*** DATASET ENTRIES ***
-- ==== Sys2Proof/Machine/Timed.lean ====
section
/-! DEFINITION. Meanings of the chorus-count, timed-transfer and restart instructions and of the events they cause (17_isa_engines.md R300
to R307; 20_chorus.md R302, R332, R339). -/

namespace Sys2Proof.Machine

/-! ## The chorus count (R300 to R302) -/

/-- CHRD. -/
def execChrd (d : BitVec 5) (s : State) := s.plainOp (.chrd d) fun s _ _ => s.result 1 (.sca d.toNat (BitVec.ofNat 64 s.chc))

/-- CHBASE: 0 in L-mode. -/
def execChbase (d : BitVec 5) (s : State) :=
  s.plainOp (.chbase d) fun s _ t => s.result 1 (.sca d.toNat (if t.cmode then BitVec.ofNat 64 t.base else 0))

/-- CHWAIT (R301). -/
def execChwait (a : BitVec 5) (s : State) :=
  s.issueI (.chwait a) fun _ t =>
    let x := (s.wave.rs a.toNat).toNat
    if t.cmode then
      if x = 0 then .done s .seq
      else if t.base + x ≤ s.chc then .fault { code := TLATE }
      else .done (s.upd fun w => { w with issueAt := t.base + x }) .seq
    else if x ≤ s.chc then .done s .seq else .hold s.stall

/-- CHSLIP (R302): `hold` lasts two cycles. -/
def State.setSlip (s : State) (t : Tree) (a : BitVec 5) (hold : Bool) : Act :=
  let c := t.base + (s.wave.rs a.toNat).toNat
  let other := match s.slip with | some p => p ≠ (c, hold) | none => false
  if !t.cmode || s.wave.num ≠ 0 || c < s.chc + 4096 || other then .fault { code := PERM }
  else if s.slip.isSome then .done s .seq
  else .done (({ s with slip := some (c, hold) } : State).scheduleFirst c .slip) .seq

/-- CHSLIP.HOLD. -/
def execChslipHold (a : BitVec 5) (s : State) := s.issueI (.chslipHold a) fun _ t => s.setSlip t a true
/-- CHSLIP.SKIP. -/
def execChslipSkip (a : BitVec 5) (s : State) := s.issueI (.chslipSkip a) fun _ t => s.setSlip t a false

/-- The core and, where a wave acts, the wave and the PC of an event that is an action of a C-mode grid (R302): an access, a sector, a flit or a
timed command. -/
def State.actionCore (s : State) : Event → Option (Nat × Option (Nat × Option Dword))
  | .effect acc => (s.accesses.find? (·.id == acc)).map fun a => (a.core, some (a.wid, some a.pc))
  | .unit core op => some (core, ((s.core core).ops.find? (·.id == op)).map fun x => (x.wid, none))
  | .sector chan => (s.chan chan).op.map fun o => (o.req.core.getD (o.req.desk * 512), none)
  | .line chan _ _ => (s.chan chan).op.map fun o => (o.req.core.getD (o.req.desk * 512), none)
  | .start chan => (s.chan chan).queue.head?.map fun r => (r.core.getD (r.desk * 512), none)
  | .send id _ => (s.sends.find? (·.id == id)).map fun x => (x.core, none)
  | .flit id => (s.flits.find? (·.id == id)).map fun x => (x.core, none)
  | .trecv wid => (s.wave? wid).map fun w => (w.core, some (wid, w.frag.map (·.pc)))
  | .opAccept core wid _ => some (core, some (wid, none))
  | .pub _ _ _ wid _ => some (wid / 16, some (wid, none))
  | _ => none

/-- SLIP (R302, R332): the count passes, %drift moves inside a locked domain, and an action of the grid that falls there raises PERM at its
wave, or at wave 0 of its core. -/
def execSlip (s : State) : Host.Outcome State Fault Refusal :=
  match s.slip with
  | none => .fault .noOccasion
  | some (c, hold) =>
    if s.chc < c then .fault .noOccasion
    else
      let locked := match s.domain with | some d => d.locked | none => false
      let s' := { s with slip := none, slipAt := some c, drift := if locked then (if hold then s.drift - 64 else s.drift + 64) else s.drift }
      let hit := s.agenda.findSome? fun d => if d.at_ = c then s.actionCore d.ev else none
      match hit, s.chorusTree with
      | some (core, by_), some t =>
        let w := s.allWaves.find? fun w => w.tree == t.id && w.core == core && (match by_ with | some i => w.wid == i.1 | none => w.tw == 0)
        let pc := match by_.bind (·.2) with | some pc => (pc.toNat + 2 ^ 64 - t.code.addr) % 2 ^ 32 | none => 0xFFFFFFFF
        .next (s'.stopTree t { q := s.chc, core := core % 512, wave := (w.map Wave.num).getD 0, code := PERM, pc := pc })
      | _, _ => .next s'

/-! ## Timed transfers (R303 to R306) -/

/-- LEN of a descriptor (Table 17-6). -/
def dLen (b : Nat) : Nat := b / 2 ^ 48 % 2 ^ 16
/-- DOFF. -/
def dOff (b : Nat) : Nat := b / 2 ^ 24 % 2 ^ 24
/-- TAG. -/
def dTag (b : Nat) : Nat := b / 2 ^ 19 % 2 ^ 4
/-- PCORE. -/
def dCore (b : Nat) : Nat := b / 2 ^ 9 % 2 ^ 10
/-- PDEV. -/
def dDev (b : Nat) : Nat := b % 2 ^ 9

/-- Team counts of the task's grids by device (R376). -/
def State.taskMembers (s : State) (t : Tree) : List (Nat × Nat) :=
  match s.tasks.find? fun k => k.tree == t.id with
  | some k => k.members
  | none => match t.grid? 0 with
    | some g => [(s.devNo, g.x * g.y * g.z)]
    | none => []

/-- Whether TSEND refuses a descriptor and source (R303). -/
def State.sendRefused (s : State) (t : Tree) (a : Dword) (b : Nat) : Bool :=
  let n := 64 * dLen b
  let own := match s.locate s.wave.core t.n a.toNat with | .ok (.slice c _) => c == s.wave.core | _ => false
  let member := (s.taskMembers t).any fun m => m.1 == dDev b && decide (dCore b < m.2)
  !t.cmode || dLen b = 0 || decide (4096 < dLen b) || dOff b % 64 ≠ 0 || !own || decide (0x27C000 < a.toNat % 0x400000 + n) ||
    decide (0x27C000 < dOff b + n) || bit b 23 || !member || (dDev b ≠ s.devNo && (s.route (dDev b)).isNone)

/-- Claims the banks of a 64-byte flit in a slice (R126, R304). -/
def State.claimFlit (s : State) (core off at_ acc : Nat) (user : User) (rd : Bool) : State :=
  s.claim core at_ acc user rd ((List.range 4).map fun j => off + 16 * j)

/-- Counts from a flit's sending to its effect in a slice of the same device (R304). -/
def flitLat (core peer : Nat) : Nat := (sliceLat core peer).1

/-- TSEND (R303, R304). -/
def execTsend (h n : BitVec 4) (a b : BitVec 5) (s : State) :=
  s.issueI (.tsend h n a b) fun f t =>
    let w := s.wave
    let src := w.ra n.toNat
    let d := (w.rs b.toNat).toNat
    let x := (w.rs a.toNat).toNat
    let start := if x = 0 then s.chc + 2 else t.base + x
    if s.sendRefused t src d then .fault { code := PERM }
    else if src.toNat % 64 ≠ 0 then .fault { code := ALIGN, addr := src }
    else if start < s.chc + 2 || start ≤ (s.core w.core).sendBusy then .fault { code := TLATE }
    else s.takeHandle h { kind := 8 } fun s i =>
      let len := dLen d
      let off := src.toNat % 0x400000
      let peer := w.core / 512 * 512 + dCore d
      let here := dDev d = s.devNo
      let acc := s.nextAcc
      let x : Send := { id := acc, wid := w.wid, core := w.core, tree := t.id, handle := i, start := start, len := len, src := off, pdev := dDev d
                        pcore := dCore d, doff := dOff d, tag := dTag d, attempt := t.attempt, accs := acc }
      let s := { s with nextAcc := acc + 2 * len, sends := s.sends ++ [x] }
      let s := s.updCore w.core fun c => { c with sendBusy := start + len - 1 }
      let s := (List.range len).foldl (fun s j =>
        let s := s.claimFlit w.core (off + 64 * j) (start + j) (acc + 2 * j) { w.user 2 f.pc with sender := true } true
        if here then s.claimFlit peer (dOff d + 64 * j) (start + j + flitLat w.core peer) (acc + 2 * j + 1) (w.user 1 f.pc) false else s) s
      .done (s.schedule start 0 64 (.send acc 0)) .seq

/-- The link side of flit `i` of a send (R337, R339): a timed run for every 64 flits, its header ready with its first flit. -/
def State.sendOut (s : State) (x : Send) (i : Nat) (bytes : List Byte) : State :=
  match s.route x.pdev with
  | none => s
  | some p =>
    if i % 64 = 0 then
      let n := min 64 (x.len - i)
      let id := s.nextAcc
      let task := match s.tree? x.tree with | some t => t.ctask | none => 0
      let head := ctlFlit 1 n s.devNo x.pdev x.attempt x.tag (x.pcore + (x.doff + 64 * i) * 1024) 0 0 0 task
      let s := { s with nextAcc := id + 1, sends := s.sends.map fun (y : Send) => if y.id == x.id then { y with run := id } else y }
      s.addRun p { id := id, timed := true, ready := s.chc + 40, dev := s.devNo, core := x.core % 512, pdev := x.pdev, head := head
                   flits := [(s.chc + 40, some bytes)], left := n }
    else s.addFlit p x.run (s.chc + 40) (some bytes)

/-- TSEND_FLIT_SEND (R304): flit `idx` reads its source and leaves; the last one completes the handle. -/
def execTsendFlitSend (send idx : Nat) (s : State) : Host.Outcome State Fault Refusal :=
  match s.sends.find? fun x => x.id == send && decide (idx < x.len) && decide (x.start + idx ≤ s.chc) with
  | none => .fault .noOccasion
  | some x =>
    if s.stoppedBefore x.tree then .next { s with sends := s.sends.filter (·.id != send) }
    else match s.clashNow (x.accs + 2 * idx) with
      | some k => .next (s.bankFault k)
      | none =>
        let bytes := s.sliceBytes x.core (x.src + 64 * idx) 64
        let s :=
          if x.pdev = s.devNo then
            let peer := x.core / 512 * 512 + x.pcore
            let at_ := s.chc + flitLat x.core peer
            let fl : Flit := { id := x.accs + 2 * idx + 1, at_ := at_, task := x.tree, attempt := x.attempt, core := peer, off := x.doff + 64 * idx
                               tag := x.tag, bytes := bytes }
            ({ s with flits := s.flits ++ [fl] } : State).schedule at_ 1 0 (.flit fl.id)
          else s.sendOut x idx bytes
        if idx + 1 < x.len then .next (s.schedule (s.chc + 1) 0 64 (.send send (idx + 1)))
        else
          let s := { s with sends := s.sends.filter (·.id != send) }
          match x.handle with
          | none => .next s
          | some h => .next (s.updHandle x.core h fun y => if y.state = 0 then { y with state := 1, comp := s.chc } else { y with comp := s.chc })

/-- FLIT_EFFECT (R304, R306, R339): the flit is written and counts to its tag; one of an earlier attempt, or after the stop, is discarded.
A flit of a sector pair is written or combined (R315, R326). -/
def execFlitEffect (flit : Nat) (s : State) : Host.Outcome State Fault Refusal :=
  match s.flits.find? fun x => x.id == flit && decide (x.at_ ≤ s.chc) with
  | none => .fault .noOccasion
  | some x =>
    let s := { s with flits := s.flits.filter (·.id != flit) }
    if !s.flitActs x then .next s
    else match s.clashNow x.id with
      | some k => .next (s.bankFault k)
      | none =>
        let s := s.putFlit x
        match x.va with
        | some va => .next (s.noteExport (x.core / 512) x.src x.exp va x.bytes.length)
        | none =>
        let n := (s.core x.core).tags.get 0 x.tag
        let s := if n < 65535 then s.updCore x.core fun c => { c with tags := c.tags.put 0 x.tag (n + 1) }
          else s.log (s.atCore x.core { kind := 3, desk := x.core / 512, tree := x.task, addr := x.off, detail := 1 })
        .next s.wakeAll

/-- TRECV (R305). -/
def execTrecv (a b : BitVec 5) (s : State) :=
  s.issueI (.trecv a b) fun _ t =>
    let w := s.wave
    let d := (w.rs b.toNat).toNat
    let x := (w.rs a.toNat).toNat
    let r := if x = 0 then s.chc else t.base + x
    let n := (s.core w.core).tags.get 0 (dTag d)
    if !t.cmode || dLen d = 0 || decide (4096 < dLen d) || dOff d ≠ 0 || bit d 23 || dCore d ≠ 0 || dDev d ≠ 0 then .fault { code := PERM }
    else match w.ticket with
      | some .done => .done s .seq
      | some (.tick _) => .hold s.stall
      | _ =>
        if r < s.chc then .fault { code := TLATE }
        else if r = s.chc then
          if n < dLen d then .fault { code := TLATE }
          else .done (s.updCore w.core fun c => { c with tags := c.tags.put 0 (dTag d) (n - dLen d) }) .seq
        else
          .hold (((s.upd fun w => { w with ticket := some (.tick r), latch := [(dTag d, dLen d)] }).stall).schedule r 2 w.order (.trecv w.wid))

/-- TRECV_CHECK (R305): at count r. -/
def execTrecvCheck (wid : Nat) (s : State) : Host.Outcome State Fault Refusal :=
  match s.wave? wid with
  | none => .fault .noOccasion
  | some w =>
    match w.ticket, w.latch with
    | some (.tick r), (tag, len) :: _ =>
      if s.chc < r then .fault .noOccasion
      else
        let n := (s.core w.core).tags.get 0 tag
        if len ≤ n then
          let s := s.updCore w.core fun c => { c with tags := c.tags.put 0 tag (n - len) }
          .next (s.updWave wid fun w => { w with ticket := some .done, latch := [], issueAt := r + 1 })
        else .next (s.asWave wid fun s => s.raise { code := TLATE })
    | _, _ => .fault .noOccasion

/-! ## Restart points (R307) -/

/-- The restart record of a wave at the epoch it has just marked. -/
def Wave.restart (w : Wave) (off : Nat) : Restart :=
  let f := w.frag.getD {}
  { epoch := w.epoch, off := off, pc := f.pc, live := w.live, s := w.s, a := w.a, k := w.k, m := w.m, fmt := f.fmt, sig := f.sig, lcnt := w.lcnt
    loopStart := w.loopStart, loopEnd := w.loopEnd, pats := w.pats, opSeq := w.opSeq }

/-- RPT: in C-mode the record is taken after it retires; in L-mode it only marks the epoch that the next RPT is checked against. -/
def execRpt (b : BitVec 5) (s : State) : Host.Outcome State Fault Refusal :=
  let out := s.issue (wordEnc (0x80000F7 + b.toNat * 2 ^ 21) true) true .plain [.s b.toNat] fun _ _ =>
    let w := s.wave
    let e := (w.rs b.toNat).toNat
    if 2 ^ 32 ≤ e || e ≠ w.epoch + 1 || (w.getSlot (!w.cur)).isSome || w.depth ≠ 0 then .fault { code := PERM }
    else .done (s.upd fun w => { w with epoch := e }) .seq
  match out, s.tree? s.wave.tree with
  | .next s', some t =>
    if t.cmode && s'.wave.epoch ≠ s.wave.epoch then
      let s' := s'.upd fun w => { w with records := (w.restart (s.chc - t.base) :: w.records).take 2 }
      .next (s'.markCore t.id s.wave.core)
    else out
  | _, _ => out

end Sys2Proof.Machine
end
*** End of DATASET ENTRIES ***
Since only part of the listing is wanted, copy exactly the lines from the one holding "acc 0)) .seq" to the one holding "if i % 64 = 0 then", both included.

      .done (s.schedule start 0 64 (.send acc 0)) .seq

/-- The link side of flit `i` of a send (R337, R339): a timed run for every 64 flits, its header ready with its first flit. -/
def State.sendOut (s : State) (x : Send) (i : Nat) (bytes : List Byte) : State :=
  match s.route x.pdev with
  | none => s
  | some p =>
    if i % 64 = 0 then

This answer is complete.